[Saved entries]
● ● ●

-- ==== Sys2Proof/Machine/Ops.lean ====
section
/-! DEFINITION. The named operations over the buffers and registers: memory, the register map, the key-schedule
step, delivering an output, and ending a command, with an error or without (43_control.md R204, R205,
60_exceptions.md R226). -/

namespace Sys2Proof.Machine

/-- The buffers' bytes: (register-space offset, byte), addresses strictly rising. -/
abbrev Memory := List Host.Cell

/-- What the byte at an offset holds; an unlisted byte holds no value (R43, log 3). -/
def Memory.read (m : Memory) (a : Nat) : Option Byte := m.lookup a

/-- The canonical form: addresses strictly rising. An unlisted byte reads as no value, which no entry equals. -/
abbrev Memory.wf (m : Memory) : Prop := m.Pairwise fun c d => c.1 < d.1

/-- Store a byte, keeping the canonical form. -/
def Memory.write (a : Nat) (v : Byte) : Memory → Memory
  | [] => [(a, v)]
  | c :: m =>
    if a < c.1 then (a, v) :: c :: m
    else if a = c.1 then (a, v) :: m
    else c :: Memory.write a v m

/-- Store consecutive bytes. -/
def Memory.writeBytes : Nat → List Byte → Memory → Memory
  | _, [], m => m
  | a, v :: vs, m => Memory.writeBytes (a + 1) vs (Memory.write a v m)

/-- Make the bytes at offsets `lo ≤ a < hi` unspecified: they hold no value (R37, R226). -/
def Memory.forget (lo hi : Nat) (m : Memory) : Memory := m.filter fun c => !(decide (lo ≤ c.1) && decide (c.1 < hi))

/-- The `n` bytes from offset `a` on, if every one holds a value. -/
def Memory.readBytes (m : Memory) : Nat → Nat → Option (List Byte)
  | _, 0 => some []
  | a, n + 1 =>
    match m.read a, Memory.readBytes m (a + 1) n with
    | some v, some vs => some (v :: vs)
    | _, _ => none

/-- The offset of IBUF[0] (R36, R50). -/
def ibufBase : Nat := 0x1000

/-- The offset of OBUF[0] (R37, R50). -/
def obufBase : Nat := 0x2000

/-- The end of the OBUF window (R50). -/
def obufEnd : Nat := 0x3000

/-- The ID register's constant (R22). -/
def idValue : Word := 0x53504E31#32

/-- The code of R220. -/
def ErrCode.code : ErrCode → BitVec 4
  | .noError => 0#4
  | .invalidKeyLength => 1#4
  | .invalidBlockLength => 2#4
  | .invalidCiphertextLength => 3#4
  | .invalidPadding => 4#4
  | .capacity => 5#4
  | .noRoundKeys => 6#4
  | .illegalCommand => 7#4

/-- The completion fields (R205): BUSY <- 0, DONE <- 1, ERRCODE <- code, ERR <- (code ≠ 0). -/
def State.complete (c : ErrCode) (s : State) : State :=
  { s with busy := false, done := true, errcode := c, err := decide (c ≠ .noError) }

/-- OBUF becomes unspecified (R37, R226). -/
def State.forgetOutput (s : State) : State :=
  { s with mem := Memory.forget obufBase obufEnd s.mem }

/-- TAKING AN ERROR, for a command that is not OLEN-writing (R226): only the completion fields. The engine has
no trap entry (R228): the error is reported in STATUS and the engine is idle again. -/
def State.fail (c : ErrCode) (s : State) : State := s.complete c

/-- TAKING AN ERROR, for an OLEN-writing command (R226): OLEN <- 0, OBUF unspecified, the completion fields. -/
def State.failOutput (c : ErrCode) (s : State) : State :=
  { s.forgetOutput with olen := 0#16 }.complete c

/-- Acceptance of a command word (R200), which is also all there is of a return from an error (R229): CMDL <- v,
BUSY <- 1, DONE, ERR and ERRCODE cleared. -/
def State.accept (v : Word) (s : State) : State :=
  { s with cmdl := v, busy := true, done := false, err := false, errcode := .noError }

/-- The key-schedule step of a command: all five round keys at once, KV <- 1 (R30, R112). -/
def State.expandKey (s : State) : State := { s with rk := expand s.cfg.rc s.key, kv := true }

/-- STATE <- b (R35); every word of it is then written (R43). -/
def State.setBlock (b : Block) (s : State) : State :=
  { s with
    stateReg := b
    written := { s.written with state0 := true, state1 := true, state2 := true, state3 := true } }

/-- OBUF[0 .. len) <- out, OBUF beyond unspecified, OLEN <- len (R37, R190-R193). -/
def State.deliver (out : List Byte) (s : State) : State :=
  { s with
    mem := Memory.writeBytes obufBase out (Memory.forget obufBase obufEnd s.mem)
    olen := BitVec.ofNat 16 out.length }

/-- The state while the reset input is asserted (R260): every piece of the engine's state at its reset value.
The parameters, HOST's pending events, its last reply and the count of draws are not the engine's state. -/
def State.afterReset (s : State) : State :=
  { State.reset with
    cfg := s.cfg, rst := true, pending := s.pending, reply := s.reply, draws := s.draws }

end Sys2Proof.Machine
end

● ● ●

- [Exercise directions]:
Going line by line, copy the data above exactly.

- [Task solution]:
-- ==== Sys2Proof/Machine/Ops.lean ====
section
/-! DEFINITION. The named operations over the buffers and registers: memory, the register map, the key-schedule
step, delivering an output, and ending a command, with an error or without (43_control.md R204, R205,
60_exceptions.md R226). -/

namespace Sys2Proof.Machine

/-- The buffers' bytes: (register-space offset, byte), addresses strictly rising. -/
abbrev Memory := List Host.Cell

/-- What the byte at an offset holds; an unlisted byte holds no value (R43, log 3). -/
def Memory.read (m : Memory) (a : Nat) : Option Byte := m.lookup a

/-- The canonical form: addresses strictly rising. An unlisted byte reads as no value, which no entry equals. -/
abbrev Memory.wf (m : Memory) : Prop := m.Pairwise fun c d => c.1 < d.1

/-- Store a byte, keeping the canonical form. -/
def Memory.write (a : Nat) (v : Byte) : Memory → Memory
  | [] => [(a, v)]
  | c :: m =>
    if a < c.1 then (a, v) :: c :: m
    else if a = c.1 then (a, v) :: m
    else c :: Memory.write a v m

/-- Store consecutive bytes. -/
def Memory.writeBytes : Nat → List Byte → Memory → Memory
  | _, [], m => m
  | a, v :: vs, m => Memory.writeBytes (a + 1) vs (Memory.write a v m)

/-- Make the bytes at offsets `lo ≤ a < hi` unspecified: they hold no value (R37, R226). -/
def Memory.forget (lo hi : Nat) (m : Memory) : Memory := m.filter fun c => !(decide (lo ≤ c.1) && decide (c.1 < hi))

/-- The `n` bytes from offset `a` on, if every one holds a value. -/
def Memory.readBytes (m : Memory) : Nat → Nat → Option (List Byte)
  | _, 0 => some []
  | a, n + 1 =>
    match m.read a, Memory.readBytes m (a + 1) n with
    | some v, some vs => some (v :: vs)
    | _, _ => none

/-- The offset of IBUF[0] (R36, R50). -/
def ibufBase : Nat := 0x1000

/-- The offset of OBUF[0] (R37, R50). -/
def obufBase : Nat := 0x2000

/-- The end of the OBUF window (R50). -/
def obufEnd : Nat := 0x3000

/-- The ID register's constant (R22). -/
def idValue : Word := 0x53504E31#32

/-- The code of R220. -/
def ErrCode.code : ErrCode → BitVec 4
  | .noError => 0#4
  | .invalidKeyLength => 1#4
  | .invalidBlockLength => 2#4
  | .invalidCiphertextLength => 3#4
  | .invalidPadding => 4#4
  | .capacity => 5#4
  | .noRoundKeys => 6#4
  | .illegalCommand => 7#4

/-- The completion fields (R205): BUSY <- 0, DONE <- 1, ERRCODE <- code, ERR <- (code ≠ 0). -/
def State.complete (c : ErrCode) (s : State) : State :=
  { s with busy := false, done := true, errcode := c, err := decide (c ≠ .noError) }

/-- OBUF becomes unspecified (R37, R226). -/
def State.forgetOutput (s : State) : State :=
  { s with mem := Memory.forget obufBase obufEnd s.mem }

/-- TAKING AN ERROR, for a command that is not OLEN-writing (R226): only the completion fields. The engine has
no trap entry (R228): the error is reported in STATUS and the engine is idle again. -/
def State.fail (c : ErrCode) (s : State) : State := s.complete c

/-- TAKING AN ERROR, for an OLEN-writing command (R226): OLEN <- 0, OBUF unspecified, the completion fields. -/
def State.failOutput (c : ErrCode) (s : State) : State :=
  { s.forgetOutput with olen := 0#16 }.complete c

/-- Acceptance of a command word (R200), which is also all there is of a return from an error (R229): CMDL <- v,
BUSY <- 1, DONE, ERR and ERRCODE cleared. -/
def State.accept (v : Word) (s : State) : State :=
  { s with cmdl := v, busy := true, done := false, err := false, errcode := .noError }

/-- The key-schedule step of a command: all five round keys at once, KV <- 1 (R30, R112). -/
def State.expandKey (s : State) : State := { s with rk := expand s.cfg.rc s.key, kv := true }

/-- STATE <- b (R35); every word of it is then written (R43). -/
def State.setBlock (b : Block) (s : State) : State :=
  { s with
    stateReg := b
    written := { s.written with state0 := true, state1 := true, state2 := true, state3 := true } }

/-- OBUF[0 .. len) <- out, OBUF beyond unspecified, OLEN <- len (R37, R190-R193). -/
def State.deliver (out : List Byte) (s : State) : State :=
  { s with
    mem := Memory.writeBytes obufBase out (Memory.forget obufBase obufEnd s.mem)
    olen := BitVec.ofNat 16 out.length }

/-- The state while the reset input is asserted (R260): every piece of the engine's state at its reset value.
The parameters, HOST's pending events, its last reply and the count of draws are not the engine's state. -/
def State.afterReset (s : State) : State :=
  { State.reset with
    cfg := s.cfg, rst := true, pending := s.pending, reply := s.reply, draws := s.draws }

end Sys2Proof.Machine
end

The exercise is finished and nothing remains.